Lower results were found by Valadares et al. (2017) for fruit weight (86.00%) and length (93.00%) when evaluating heritability of 23 melon accessions from the momordica group. However, this difference can be attributed to the use of another set of genotypes in the experiment conducted under greenhouse conditions, which allows for more control of environmental effects. Aragão, Nunes and Queiróz (2015) evaluated melon families and found lower heritabilities than those found in the present study, for all characters evaluated.
The estimated genetic, phenotypic, and environmental variations (Table 4) indicated that the genetic variation (σ2G) was higher than the environmental variation (σ2E) for all characters evaluated. Thus, it can be said that genetic effects predominate in the expression of the phenotype, indicating greater reliability and greater genetic gains in phenotypic selection. However, more significant variations between growing years were found for earliness, prolificacy, fruit length, and fruit cavity length.
The coefficients of genetic variation (CVg) found varied from 2.24% to 61.64% (Table 4) and were higher than the coefficients of environmental variation (CVe) for all characters evaluated.

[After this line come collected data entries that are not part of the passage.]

/-! ### MEM (R287) -/

abbrev MEM_STAT_INITDONE : Fld := ⟨0x100B0000 * 64 + 0, 1, 0⟩
abbrev MEM_STAT_ZEROING : Fld := ⟨0x100B0000 * 64 + 1, 1, 0⟩
abbrev MEM_STAT_DIRTY : Fld := ⟨0x100B0000 * 64 + 2, 3, 0⟩
abbrev MEM_STAT_SPOILLOST : Fld := ⟨0x100B0000 * 64 + 5, 1, 0⟩
abbrev MEM_STAT_RETBUSY : Fld := ⟨0x100B0000 * 64 + 6, 1, 0⟩
abbrev MEM_FRONT_ADDR : Fld := ⟨0x100B0008 * 64 + 0, 40, 0x100000000⟩
abbrev MEM_SCRUBCFG_HOURS : Fld := ⟨0x100B0010 * 64 + 0, 5, 0x18⟩
abbrev MEM_SCRUBSTAT_DPASS : Fld := ⟨0x100B0014 * 64 + 0, 16, 0⟩
abbrev MEM_SCRUBSTAT_SPASS : Fld := ⟨0x100B0014 * 64 + 16, 16, 0⟩
abbrev MEM_LASTFAULT_FAULT : Fld := ⟨0x100B0018 * 64 + 0, 16, 0⟩
abbrev MEM_LASTFAULT_MASTER : Fld := ⟨0x100B0018 * 64 + 16, 4, 0⟩
abbrev MEM_BKT_LEVEL (i : Nat) : Fld := ⟨(0x100B0040 + 0x10 * i) * 64 + 0, 16, 0⟩
abbrev MEM_BKT_OVF (i : Nat) : Fld := ⟨(0x100B0040 + 0x10 * i) * 64 + 16, 1, 0⟩
abbrev MEM_BKT_CLR (i : Nat) : Fld := ⟨(0x100B0040 + 0x10 * i) * 64 + 17, 1, 0⟩
abbrev MEM_BKT_THR0_THR : Fld := ⟨0x100B0044 * 64 + 0, 16, 0x10⟩
abbrev MEM_BKT_THR_THR (i : Nat) : Fld := ⟨(0x100B0054 + 0x10 * i) * 64 + 0, 16, 4⟩
abbrev MEM_BKT_LEAK_LEAK (i : Nat) : Fld := ⟨(0x100B0048 + 0x10 * i) * 64 + 0, 32, 0x36ee80⟩
abbrev MEM_BKT_CECNT_CECNT (i : Nat) : Fld := ⟨(0x100B004C + 0x10 * i) * 64 + 0, 32, 0⟩
abbrev MEM_LOGWR_COUNT : Fld := ⟨0x100B0080 * 64 + 0, 32, 0⟩
abbrev MEM_UECNT_COUNT : Fld := ⟨0x100B0084 * 64 + 0, 32, 0⟩
abbrev MEM_UELAST_ADDR : Fld := ⟨0x100B0088 * 64 + 0, 40, 0⟩
abbrev MEM_SPOILCMD_TARGET : Fld := ⟨0x100B0100 * 64 + 0, 40, 0⟩
abbrev MEM_SPOILCMD_KIND : Fld := ⟨0x100B0100 * 64 + 40, 1, 0⟩
abbrev MEM_SPOILCMD_GO : Fld := ⟨0x100B0100 * 64 + 41, 1, 0⟩
abbrev MEM_SPOILSTAT_REASON : Fld := ⟨0x100B0108 * 64 + 0, 3, 0⟩
abbrev MEM_SPOILSTAT_DUSED : Fld := ⟨0x100B0108 * 64 + 3, 10, 0⟩
abbrev MEM_SPOILSTAT_SUSED : Fld := ⟨0x100B0108 * 64 + 13, 3, 0⟩
abbrev MEM_BANKMAP_BANK (i : Nat) : Fld := ⟨(0x100B0140 + 0x4 * i) * 64 + 0, 10, 0⟩
abbrev MEM_BANKMAP_VALID (i : Nat) : Fld := ⟨(0x100B0140 + 0x4 * i) * 64 + 31, 1, 0⟩
abbrev MEM_LOG_W0_WORD0 (i : Nat) : Fld := ⟨(0x100B1000 + 0x20 * i) * 64 + 0, 64, 0⟩
abbrev MEM_LOG_W1_WORD1 (i : Nat) : Fld := ⟨(0x100B1008 + 0x20 * i) * 64 + 0, 64, 0⟩
abbrev MEM_LOG_TIME_TIME (i : Nat) : Fld := ⟨(0x100B1010 + 0x20 * i) * 64 + 0, 64, 0⟩
abbrev MEM_LOG_LAST_LAST (i : Nat) : Fld := ⟨(0x100B1018 + 0x20 * i) * 64 + 0, 64, 0⟩
abbrev MEM_REMAP_PAGE (i : Nat) : Fld := ⟨(0x100B2000 + 0x4 * i) * 64 + 0, 21, 0⟩
abbrev MEM_REMAP_BAD (i : Nat) : Fld := ⟨(0x100B2000 + 0x4 * i) * 64 + 30, 1, 0⟩
abbrev MEM_REMAP_VALID (i : Nat) : Fld := ⟨(0x100B2000 + 0x4 * i) * 64 + 31, 1, 0⟩

/-! ### NET (R322) -/

abbrev NET_STAT_LINKA : Fld := ⟨0x100C0000 * 64 + 0, 1, 0⟩
abbrev NET_STAT_LINKB : Fld := ⟨0x100C0000 * 64 + 1, 1, 0⟩
abbrev NET_STAT_SPEEDA : Fld := ⟨0x100C0000 * 64 + 2, 2, 0⟩
abbrev NET_STAT_SPEEDB : Fld := ⟨0x100C0000 * 64 + 4, 2, 0⟩
abbrev NET_STAT_HOLDA : Fld := ⟨0x100C0000 * 64 + 6, 1, 0⟩
abbrev NET_STAT_HOLDB : Fld := ⟨0x100C0000 * 64 + 7, 1, 0⟩
abbrev NET_STAT_XOFF : Fld := ⟨0x100C0000 * 64 + 8, 1, 0⟩
abbrev NET_STAT_TBLFULL : Fld := ⟨0x100C0000 * 64 + 9, 1, 0⟩
abbrev NET_LASTFAULT_FAULT : Fld := ⟨0x100C0008 * 64 + 0, 16, 0⟩
abbrev NET_PORTCFG_EN (i : Nat) : Fld := ⟨(0x100C0010 + 0x4 * i) * 64 + 0, 1, 0⟩
abbrev NET_PORTCFG_ADV (i : Nat) : Fld := ⟨(0x100C0010 + 0x4 * i) * 64 + 1, 3, 7⟩
abbrev NET_PORTCFG_RXPAUSE (i : Nat) : Fld := ⟨(0x100C0010 + 0x4 * i) * 64 + 4, 1, 0⟩
abbrev NET_PORTCFG_TXPAUSE (i : Nat) : Fld := ⟨(0x100C0010 + 0x4 * i) * 64 + 5, 1, 0⟩
abbrev NET_SWCFG_CUT : Fld := ⟨0x100C0020 * 64 + 0, 1, 1⟩
abbrev NET_SWCFG_TC : Fld := ⟨0x100C0020 * 64 + 1, 1, 1⟩
abbrev NET_SWCFG_DEFQ : Fld := ⟨0x100C0020 * 64 + 2, 2, 0⟩
abbrev NET_SWAGE_SEC : Fld := ⟨0x100C0024 * 64 + 0, 16, 0x12c⟩
abbrev NET_RXCFG_KEEPBAD : Fld := ⟨0x100C0028 * 64 + 0, 1, 0⟩
abbrev NET_TXTHR_BYTES : Fld := ⟨0x100C002C * 64 + 0, 14, 0x100⟩
abbrev NET_PAUSECFG_XOFF : Fld := ⟨0x100C0030 * 64 + 0, 6, 0x18⟩
abbrev NET_PAUSECFG_XON : Fld := ⟨0x100C0030 * 64 + 8, 6, 8⟩
abbrev NET_PAUSECFG_QUANTA : Fld := ⟨0x100C0030 * 64 + 16, 16, 0x200⟩
abbrev NET_CNTHALF_LO_HALF : Fld := ⟨0x100C0040 * 64 + 0, 64, 0⟩
abbrev NET_CNTHALF_HI_HALF : Fld := ⟨0x100C0048 * 64 + 0, 56, 0⟩
abbrev NET_MACADDR_ADDR : Fld := ⟨0x100C0060 * 64 + 0, 48, 0⟩
abbrev NET_TSQ_ID_INDEX : Fld := ⟨0x100C0080 * 64 + 0, 12, 0⟩
abbrev NET_TSQ_ID_RING : Fld := ⟨0x100C0080 * 64 + 12, 2, 0⟩
abbrev NET_TSQ_ID_PORT : Fld := ⟨0x100C0080 * 64 + 14, 1, 0⟩
abbrev NET_TSQ_ID_VALID : Fld := ⟨0x100C0080 * 64 + 15, 1, 0⟩
abbrev NET_TSQ_SEC_SEC : Fld := ⟨0x100C0088 * 64 + 0, 48, 0⟩
abbrev NET_TSQ_NS_NS : Fld := ⟨0x100C0090 * 64 + 0, 32, 0⟩
abbrev NET_TSQ_POP_POP : Fld := ⟨0x100C0094 * 64 + 0, 1, 0⟩
abbrev NET_TSQ_CNT_LEVEL : Fld := ⟨0x100C0098 * 64 + 0, 6, 0⟩
abbrev NET_TSLAT_TX0_FRAC : Fld := ⟨0x100C00A0 * 64 + 0, 8, 0⟩
abbrev NET_TSLAT_TX0_NS : Fld := ⟨0x100C00A0 * 64 + 8, 24, 0x6e0⟩
abbrev NET_TSLAT_TX1_FRAC : Fld := ⟨0x100C00A4 * 64 + 0, 8, 0⟩
abbrev NET_TSLAT_TX1_NS : Fld := ⟨0x100C00A4 * 64 + 8, 24, 0x138⟩
abbrev NET_TSLAT_TX2_FRAC : Fld := ⟨0x100C00A8 * 64 + 0, 8, 0⟩
abbrev NET_TSLAT_TX2_NS : Fld := ⟨0x100C00A8 * 64 + 8, 24, 0x88⟩
abbrev NET_TSLAT_RX0_FRAC : Fld := ⟨0x100C00B0 * 64 + 0, 8, 0⟩
abbrev NET_TSLAT_RX0_NS : Fld := ⟨0x100C00B0 * 64 + 8, 24, 0x1400⟩
abbrev NET_TSLAT_RX1_FRAC : Fld := ⟨0x100C00B4 * 64 + 0, 8, 0⟩
abbrev NET_TSLAT_RX1_NS : Fld := ⟨0x100C00B4 * 64 + 8, 24, 0x210⟩
abbrev NET_TSLAT_RX2_FRAC : Fld := ⟨0x100C00B8 * 64 + 0, 8, 0⟩
abbrev NET_TSLAT_RX2_NS : Fld := ⟨0x100C00B8 * 64 + 8, 24, 0xe0⟩
abbrev NET_RING_BASE_BASE (i : Nat) : Fld := ⟨(0x100C0100 + 0x20 * i) * 64 + 0, 40, 0⟩
abbrev NET_RING_SIZE_SIZE (i : Nat) : Fld := ⟨(0x100C0108 + 0x20 * i) * 64 + 0, 13, 8⟩
abbrev NET_RING_CTL_EN (i : Nat) : Fld := ⟨(0x100C010C + 0x20 * i) * 64 + 0, 1, 0⟩
abbrev NET_RING_CTL_KICK (i : Nat) : Fld := ⟨(0x100C010C + 0x20 * i) * 64 + 1, 1, 0⟩
abbrev NET_RING_HEAD_HEAD (i : Nat) : Fld := ⟨(0x100C0110 + 0x20 * i) * 64 + 0, 12, 0⟩
abbrev NET_RING_STAT_ERR (i : Nat) : Fld := ⟨(0x100C0114 + 0x20 * i) * 64 + 0, 1, 0⟩
abbrev NET_WAKE_LO_MASKLO (i : Nat) : Fld := ⟨(0x100C0200 + 0x20 * i) * 64 + 0, 64, 0⟩
abbrev NET_WAKE_HI_MASKHI (i : Nat) : Fld := ⟨(0x100C0208 + 0x20 * i) * 64 + 0, 64, 0⟩
abbrev NET_WAKE_CRC_CRC (i : Nat) : Fld := ⟨(0x100C0210 + 0x20 * i) * 64 + 0, 16, 0⟩
abbrev NET_WAKE_CRC_EN (i : Nat) : Fld := ⟨(0x100C0210 + 0x20 * i) * 64 + 16, 1, 0⟩
abbrev NET_WAKESTAT_MATCH : Fld := ⟨0x100C0300 * 64 + 0, 8, 0⟩
abbrev NET_VLANF_VID (i : Nat) : Fld := ⟨(0x100C0400 + 0x4 * i) * 64 + 0, 12, 0⟩
abbrev NET_VLANF_EN (i : Nat) : Fld := ⟨(0x100C0400 + 0x4 * i) * 64 + 16, 1, 0⟩
abbrev NET_CNT_COUNT (i : Nat) (j : Nat) : Fld := ⟨(0x100C1000 + 0x100 * i + 0x4 * j) * 64 + 0, 32, 0⟩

The lowest CVg were found for earliness and the highest for prolificacy, fruit cavity length fruit length and soluble solids. However, the highest CVe were also found for prolificacy and soluble solid contents, indicating that these characteristics were highly affected by environmental factors. Valadares et al. (2017) evaluated melon accessions from the variety momordica and found the highest CVg for pistil scar size (72.04) and soluble solid contents (55.34). Ferreira et al. (2016) evaluated pumpkin accessions and found the highest CVg for fruit weight and prolificacy, which denotes a greater effect of genetic factors on the expression of the phenotype and reinforces the existence of high variability in the germplasm.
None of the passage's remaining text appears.